Anti-VEGF therapy for central retinal vein occlusion caused by tuberculosis-associated uveitis: a case report
Received 28 November 2016
Accepted for publication 12 January 2017
Published 18 April 2017 Volume 2017:10 Pages 139—141
Checked for plagiarism Yes
Review by Single anonymous peer review
Peer reviewer comments 2
Editor who approved publication: Dr Scott Fraser
Manzo Taguchi, Yutaka Sakurai, Takayuki Kanda, Masaru Takeuchi
Department of Ophthalmology, National Defense Medical College, Tokorozawa, Saitama, Japan
Background: Tuberculosis (TB)-associated uveitis presents periphlebitis, occasionally causing central retinal vascular occlusion (CRVO). Intravitreal injection of ranibizumab (IVR) is an effective treatment for CRVO, which improves macular edema (ME) by reducing vascular permeability and prevents progression of retinal nonperfusion in CRVO. We report a case of CRVO due to TB-associated uveitis, which initially remitted by repeated IVR as an adjunct to anti-TB therapy and systemic corticosteroids, but subsequently led to severe vitreous hemorrhage (VH).
Case presentation: A 28-year-old man was referred to our hospital with a 2-week history of uveitis in his right eye. Ophthalmoscopic examination of the right eye revealed fine keratoprecipitates and moderate cell infiltration into the anterior chamber and vitreous. No obvious retinal lesion was observed. Despite initiation of topical corticosteroids, CRVO developed a few weeks later in the right eye. TB-associated uveitis was diagnosed based on a positive tuberculin skin test and interferon-γ release assay in addition to the ocular findings. Anti-TB therapy together with IVR and systemic corticosteroids was initiated. Although fundus findings associated with CRVO gradually improved, CRVO with VH recurred before the fourth IVR. Although IVR was continued, VH progressed to obscure fundus observation. Therefore, vitrectomy and panretinal photocoagulation were performed. After surgery, ocular inflammation was controlled, and anti-TB therapy was continued for 6 months and was suspended.
Conclusion: In addition to anti-TB therapy with or without corticosteroids, panretinal photocoagulation for retinal nonperfusion area in TB-associated uveitis should be performed for preventing neovascularization that may cause VH, and this role of panretinal photocoagulation cannot be replaced by anti-VEGF therapy.
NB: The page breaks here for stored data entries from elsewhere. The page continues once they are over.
-- ==== Sys2Proof/Machine/BarRead.lean ====
section
/-!
DEFINITION. BAR reads of registers and buffers (R9, R259, R420 to R424, R550, R619, R672): what stands at an offset of the PF
window or of a VF's.
-/

namespace Sys2Proof.Machine

/-! ### What stands at an offset -/

/-- The instance that lies `rem` bytes behind instance 0, by the (stride, count) of each index. -/
def placeIndex : List (Nat × Nat) → Nat → Option Nat
  | [], rem => if rem = 0 then some 0 else none
  | (stride, count) :: rest, rem =>
    if rem / stride < count then
      (placeIndex rest (rem % stride)).map fun i =>
        rem / stride * (rest.foldl (fun a (e : Nat × Nat) => a * e.2) 1) + i
    else none

/-- The instance that a place of the PF window shows: where one place serves several, the one that a selection register names
(R35, R110, R221), the PF's mailbox, and the copy of the source for CAL_BORE_SEL. -/
def State.shownInst (s : State) (src : Src) (r : Reg) (i : Nat) : Nat :=
  match r with
  | .CAL_BORE_SEL => selCopy src
  | .MEMT_INV => s.memtBench
  | .MEMT_ARB => s.memtBench
  | .MEMT_PATROL_STAT => s.memtBench
  | .MEMT_ECC_CNT => s.memtBench
  | .MEMT_FENCE_CNT => s.memtBench
  | .MEMT_EVT => s.memtBench
  | .MEMT_EVT_EN => s.memtBench
  | .MEMT_ERR_LOG_0 => s.memtBench
  | .MEMT_ERR_LOG_1 => s.memtBench
  | .CTX_SLOT_STAT => s.selSlot i
  | .CTX_SLOT_OWNER => s.selSlot i
  | .CTX_SLOT_CTL => s.selSlot i
  | .MBX_CMD_DOOR => 64
  | .MBX_RSP_DOOR => 64
  | .MBX_STATUS => 64
  | .MBX_CTL => 64
  | _ => i

/-- The register at offset `o` of the PF window, if one lies there (R672, R673). -/
def State.regAt (s : State) (src : Src) (o : Nat) : Option (Reg × Nat) :=
  allRegs.findSome? fun r =>
    let p := regPlace r
    if r = .PCIE_VF_APER ∨ o < p.1 then none
    else (placeIndex p.2 (o - p.1)).map fun i => (r, s.shownInst src r i)

/-- A 32-bit word of a mailbox's buffer (R550). -/
def bufWord (l : List Byte) (o : Nat) : Nat := (upTo 4).foldl (fun a i => a + (l.getD (o + i) 0).toNat * 2 ^ (8 * i)) 0

/-- A 32-bit word of a Weapel entry (R611, R619); a position without an entry reads 0. -/
def entryWord (e : Option WplEntry) (o : Nat) : Nat :=
  match e with
  | some x => bitsOf (wplWord x) (8 * (o % 16 / 4 * 4)) 32
  | none => 0

/-- The 32-bit word at offset `o` of the PF window: a register, a trace buffer (R361), the PF mailbox's buffers (R550), the
Weapel readout (R619); every other offset is reserved and reads 0 (R9, R420). -/
def State.windowWord (s : State) (src : Src) (o : Nat) : Nat :=
  match s.regAt src o with
  | some (r, i) => (s.readReg r i).toNat
  | none =>
    if 0x400000 ≤ o ∧ o < 0x401000 then bufWord (s.box 64).cmdBuf (o - 0x400000)
    else if 0x401000 ≤ o ∧ o < 0x402000 then bufWord (s.box 64).rspBuf (o - 0x401000)
    else if 0x510000 ≤ o ∧ o < 0x520000 then entryWord (s.ringEntry ((o - 0x510000) / 16)) o
    else if 0x580000 ≤ o ∧ o < 0x600000 then
      entryWord (s.wplRecord ((o - 0x580000) / 0x10000)).entries[(o - 0x580000) % 0x10000 / 16]? o
    else if 0x1060000 ≤ o ∧ o < 0x10A0000 then
      let t := o - 0x1060000
      bitsOf (mapGet (fun _ => 0) s.haul.trace (2048 * (t / 0x10000) + t % 0x10000 / 32)) (8 * (t % 32)) 32
    else 0

/-- The 32-bit word at offset `o` of VF n's mailbox window (R550). -/
def State.vfMailWord (s : State) (n o : Nat) : Nat :=
  if o < 0x400 then bufWord (s.box n).cmdBuf o
  else if o < 0x800 then bufWord (s.box n).rspBuf (o - 0x400)
  else match o with
    | 0x800 => (s.readReg .MBX_CMD_DOOR n).toNat
    | 0x804 => (s.readReg .MBX_RSP_DOOR n).toNat
    | 0x808 => (s.readReg .MBX_STATUS n).toNat
    | 0x80C => (s.readReg .MBX_CTL n).toNat
    | _ => 0

/-- What a BAR read that the network carries finds: for the PF's window, a VF's bench control block, which reads 0 while FN
is 1 (R259), and a VF's mailbox the device's own state; `none` for memory, whose data the response brings. -/
def State.barContent (s : State) (r : BarReq) : Option Nat :=
  if r.fn = 0 then
    some (gatherWords (s.windowWord (.pf r.port)) (r.addr - 0x03F000000000) r.len)
  else
    let n := r.fn - 1
    if benchBlockAddr n ≤ r.addr ∧ r.addr < benchBlockAddr n + 0x10000 then
      if s.get F.BENCH_ASSIGN_FN n = 1 then some 0
      else some (gatherWords (fun o => s.windowWord (.vf n) (0x10000 * n + o)) (r.addr - benchBlockAddr n) r.len)
    else if 0x010000000000 ≤ r.addr ∧ r.addr < 0x010400000000 then none
    else some (gatherWords (s.vfMailWord n) (r.addr - Config.vfMailboxAddr n % 2 ^ 48) r.len)

end Sys2Proof.Machine
end

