-- ==== Sys2Proof/Machine/Catalogue.lean ====
section
/-!
DEFINITION. Catalogue commands of families 0x01xx and 0x02xx (R576 to R588): the device, benches and fences. What R576
asks of a payload is checked when a command is taken; a command whose block's domain is down is answered BAD_ARG (log
entry 59).
-/

namespace Sys2Proof.Machine

/-- A field of a command's payload: n bytes at offset o (R576). -/
def pf (e : MbCmd) (o n : Nat) : Nat := leAt e.payload o n
/-- A word of a payload. -/
def pw (e : MbCmd) (o : Nat) : Word := BitVec.ofNat 32 (leAt e.payload o 4)

/-- A malformed argument (R576, R578). -/
def State.badArg (s : State) (e : MbCmd) : State := s.err e stBADARG 0 0

/-- Whether the issuer may name bench b: the PF or the sideband, or VF b while its bench's FN is 0 (R557, R582). -/
def State.mayNameBench (s : State) (e : MbCmd) (b : Nat) : Bool :=
  match mbVf e.mb with
  | none => true
  | some n => b == n && s.get F.BENCH_ASSIGN_FN b == 0

/-! ### Device (R583 to R585) -/

/-- FAMILY as in R228. -/
def familyWord : Nat := 0x2AB4

/-- The response of DEV_INFO. -/
def State.devInfo (s : State) : List Byte :=
  leBytes 2 familyWord ++ leBytes 2 Config.vendorId ++ leBytes 8 Config.serial ++ leBytes 4 s.fw.version
    ++ leBytes 2 (s.get F.MBX_FW_STAT_SVN 0) ++ leBytes 2 s.minSvn
    ++ leBytes 4 (s.get F.MBX_FW_STAT_RECOVERY 0 + 2 * s.get F.MBX_FW_STAT_BOOT_SLOT 0 + 4 * s.get F.HLU_CTL_LOCK 0
        + 8 * s.get F.HLU_CTL_OTP_BOARD 0 + 16 * b2n s.side.dbgEn)
    ++ leBytes 8 s.fw.openTime

/-- DEV_INFO (R583). -/
def execDevInfo (mb : Nat) (s : State) : Host.Outcome State Fault Refusal :=
  .next (s.command mb 0x0100 fun e s => s.ok e s.devInfo)

/-- DEV_TIME (R583): device time when the command was taken. -/
def execDevTime (mb : Nat) (s : State) : Host.Outcome State Fault Refusal :=
  .next (s.command mb 0x0101 fun e s =>
    s.ok e (leBytes 8 e.taken ++ leBytes 1 (s.get F.CLK_OSC_STAT_DT_SRC 0) ++ leBytes 7 0))

/-- OTP_STEP (R584); `vpp` is what the OTP block senses on VPP_OTP. -/
def State.otpStep (s : State) (e : MbCmd) (vpp : Bool) : State :=
  if 1 < pf e 0 1 then s.badArg e
  else
    let s1 := { s.startTimer tmOtp with fw := { s.fw with stepOpen := pf e 0 1 == 1 } }
    s1.ok e (leBytes 4 (b2n s1.fw.stepOpen + 2 * b2n vpp))

def execOtpStep (mb : Nat) (vpp : Bool) (s : State) : Host.Outcome State Fault Refusal :=
  .next (s.command mb 0x0102 fun e s => s.otpStep e vpp)

/-- OTP_STEP_TIMEOUT (R584): 10 s after it opened, the programming step closes. -/
def execOtpStepTimeout (s : State) : Host.Outcome State Fault Refusal :=
  .next (if s.timerDue tmOtp 10000000000 then { s with fw := { s.fw with stepOpen := false } } else s)

/-- The 20 values of OTP_BOARD. -/
def boardValues (e : MbCmd) : List Nat := (upTo 20).map fun q => pf e (4 * q) 4
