-- ==== Sys2Proof/Certificates/Slice0/Obligations.lean ====
section
/-!
DEFINITION. The statements for the provers, in the words of the model. A statement about a command names where the
command has its own effect and what the next state then holds; FootprintKept says what every command leaves alone.
-/

open Sys2Proof Sys2Proof.Machine

/-- A step takes the command at the front of the queue, first in first out, and is exec of it on the state with
the queue's rest. (00_scope.md, R8) -/
def Obligations.StepRunsFront : Prop :=
  ∀ (c : Instr) (q : List Instr) (s : State), s.pending = c :: q → step s = exec c { s with pending := q }

/-- With no command waiting the device idles (a choice of the model, log entry 1). (00_scope.md) -/
def Obligations.StepIdle : Prop := ∀ s : State, s.pending = [] → step s = .next s

/-- The machine right after reset satisfies the invariant that every step keeps. (00_scope.md, R8, R9) -/
def Obligations.ResetInv : Prop := State.reset.Inv

/-- Every step answers a next state and keeps the invariant: queue well formed, registers canonical with reserved
bits 0, every memory canonical. (00_scope.md, R8, R9) -/
def Obligations.StepKeepsInv : Prop := ∀ s : State, s.Inv → ∃ t, step s = .next t ∧ t.Inv

/-- The frame of every command: each answers a next state, leaves the queue alone, and changes no part of the
state and no register outside its footprint. (00_scope.md, 95_what_each_step_holds.md, R8) -/
def Obligations.FootprintKept : Prop :=
  ∀ (c : Instr) (s : State), ∃ t, exec c s = .next t ∧ t.pending = s.pending
    ∧ (∀ p : Part, p ∉ (touches c).1 → p.same s t)
    ∧ ∀ r : Reg, r ∉ (touches c).2 → ∀ i, t.reg r i = s.reg r i

/-- A reserved bit of a register reads as 0 before and after every command. (00_scope.md, R9) -/
def Obligations.ReservedReadsZero : Prop :=
  ∀ (c : Instr) (s t : State), RegsOk s.regs → exec c s = .next t →
    ∀ (r : Reg) (i : Nat), s.reg r i &&& ~~~(fieldMask r) = 0 ∧ t.reg r i &&& ~~~(fieldMask r) = 0

/-- Power-on reset, rails and PWRGOOD: what each leaves. (R493, R495, R624, R625, R627, R503, 16_power_domains.md) -/
def Obligations.PowerOnAndRails : Prop :=
  (∀ (s : State),
    ∃ t, exec (.powerOnReset) s = .next t
      ∧ t.time = 0 ∧ t.power.good = false ∧ t.nvs = s.nvs ∧ t.memt = {} ∧ t.slots = {}
      ∧ (∀ r : Reg, r ∉ [Reg.PWR_DOM, .PWR_RAIL_STAT, .HLU_BOARD, .HLU_CTL, .BENCH_SURGE_CTL, .BENCH_PCAP, .LANE_TX,
        .THM_LIMITS, .MBX_FW_STAT] → ∀ i, t.reg r i = regReset r i))
  ∧ (∀ (s : State) (n : Nat), 0 < n → n ≤ 8 → s.railUp n = false →
    ∃ t, exec (.railUp n) s = .next t
      ∧ t.railUp n = true
      ∧ (s.powered 0 = true → (railNeeds n).all s.railUp = false → bitOf (t.get F.PWR_RAIL_STAT_ORDER_ERR 0) n = 1))
  ∧ (∀ (s : State), s.railUp 0 = false →
    ∃ t, exec (.railUp 0) s = .next t
      ∧ t.railUp 0 = true ∧ t.time = 0)
  ∧ (∀ (s : State) (n : Nat), 0 < n → n ≤ 8 → s.railUp n = true →
    ∃ t, exec (.railDown n) s = .next t
      ∧ t.railUp n = false)
  ∧ (∀ (s : State) (sbSel flashOct : Bool) (sbAddr : Nat), s.power.good = false → s.powered 0 = true →
    ∃ t, exec (.pwrgoodRise sbSel sbAddr flashOct) s = .next t
      ∧ t.power.good = true ∧ t.power.boot = 1 ∧ t.power.riseAt = s.time ∧ t.reg .PWR_BOOT_STAT 0 = 0
      ∧ (s.powered 5 = true → t.flag F.DBG_STRAP_SB_SEL 0 = sbSel ∧ t.get F.DBG_STRAP_SB_ADDR 0 = sbAddr % 4
        ∧ t.flag F.DBG_STRAP_FLASH_OCT 0 = flashOct))
  ∧ (∀ (s : State), s.power.good = true →
    ∃ t, exec (.pwrgoodFall) s = .next t
      ∧ t.power.good = false ∧ t.power.boot = 0 ∧ t.get F.PWR_RST_STAT_LAST 0 = 1 ∧ t.memt = {}
      ∧ t.lanes = {} ∧ t.loads = [])

/-- The phases of the boot, each from the phase before it. (R543, R544, R627, R628, R629, R638,
21_startup_and_reset.md) -/
def Obligations.BootPhases : Prop :=
  (∀ (s : State), s.bootAt 1 = true → s.clocksReady = true →
    ∃ t, exec (.bootRom) s = .next t
      ∧ t.power.boot = 2
      ∧ (∀ k, s.bootChoice = some k → t.get F.MBX_FW_STAT_BOOT_SLOT 0 = k % 2 ∧ t.flag F.MBX_FW_STAT_RECOVERY 0 = false)
      ∧ (s.bootChoice = none → t.flag F.MBX_FW_STAT_RECOVERY 0 = true))
  ∧ (∀ (s : State), s.bootAt 2 = true →
    ∃ t, exec (.bootNet) s = .next t
      ∧ t.power.boot = 3
      ∧ (∀ d ∈ [6, 10, 7, 8, 9], s.fed d = true ∧ s.domSt d = pdOff ∧ (prereqs d).all (fun e => t.domSt e == pdOn) = true →
  t.domSt d = pdOn))
  ∧ (∀ (s : State), s.bootAt 3 = true →
    ∃ t, exec (.bootPorts) s = .next t
      ∧ t.power.boot = 4
      ∧ (∀ d ∈ (upTo 14).map (11 + ·), s.fed d = true ∧ s.domSt d = pdOff ∧ (prereqs d).all (fun e => t.domSt e == pdOn) = true →
  t.domSt d = pdOn))
  ∧ (∀ (s : State), s.bootAt 4 = true →
    ∃ t, exec (.bootTiers) s = .next t
      ∧ t.power.boot = 5
      ∧ (∀ d ∈ [29, 30, 31, 32, 25, 26, 27, 28], s.fed d = true ∧ s.domSt d = pdOff ∧ (prereqs d).all (fun e => t.domSt e == pdOn) = true →
  t.domSt d = pdOn))
  ∧ (∀ (s : State), s.bootAt 5 = true →
    ∃ t, exec (.bootBenches) s = .next t
      ∧ t.power.boot = 6
      ∧ (∀ d ∈ (upTo 64).map (33 + ·), s.fed d = true ∧ s.domSt d = pdOff ∧ (prereqs d).all (fun e => t.domSt e == pdOn) = true →
  t.domSt d = pdOn))
  ∧ (∀ (s : State), s.bootAt 6 = true →
    ∃ t, exec (.bootShell) s = .next t
      ∧ t.power.boot = 7
      ∧ (s.flag F.MBX_FW_STAT_RECOVERY 0 = true ∨ shellAbsent (s.flashRead shellBase 256) = true → t = s.bootTo 7))
  ∧ (∀ (s : State), s.bootAt 7 = true →
    ∃ t, exec (.bootOpen) s = .next t
      ∧ t.power.boot = 8 ∧ t.flag F.PWR_BOOT_STAT_DONE 0 = true ∧ t.flag F.MBX_FW_STAT_FW_UP 0 = true
      ∧ t.get F.PWR_BOOT_STAT_BOOT_US 0 = min 0xFFFFFF ((s.time - s.power.riseAt) / 1000))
Keywords: tuberculosis, uveitis, VEGF, ranibizumab, central retinal vascular occlusion
Tuberculosis (TB) causes active uveitis, and the suggestive clinical signs include iridocyclitis with posterior synechiae, retinal perivasculitis often with capillary nonperfusion, multifocal serpiginoid choroiditis, choroidal or optic disc granuloma(s), and optic neuropathy. Diagnosis of TB-associated uveitis is established by combination of tuberculous skin testing (TST), an interferon-γ release assay (IGRA), or chest X-ray or computed tomography (CT) in addition to the ocular clinical features. Central retinal vascular occlusion (CRVO) is rare in young adults, but occasionally occurs by perivasculitis of TB-associated uveitis.1–3 Ranibizumab is a recombinant, humanized, monoclonal antibody that neutralizes all active forms of vascular endothelial growth factor (VEGF) A. Intravitreal injection of ranibizumab (IVR) is an effective treatment for CRVO, which improves macular edema (ME) by reducing vascular permeability and prevents progression of retinal nonperfusion in CRVO.4 We report a case of CRVO due to TB-associated uveitis, which initially remitted by repeated IVR as an adjunct to anti-TB therapy and systemic corticosteroids, but subsequently led to severe vitreous hemorrhage (VH).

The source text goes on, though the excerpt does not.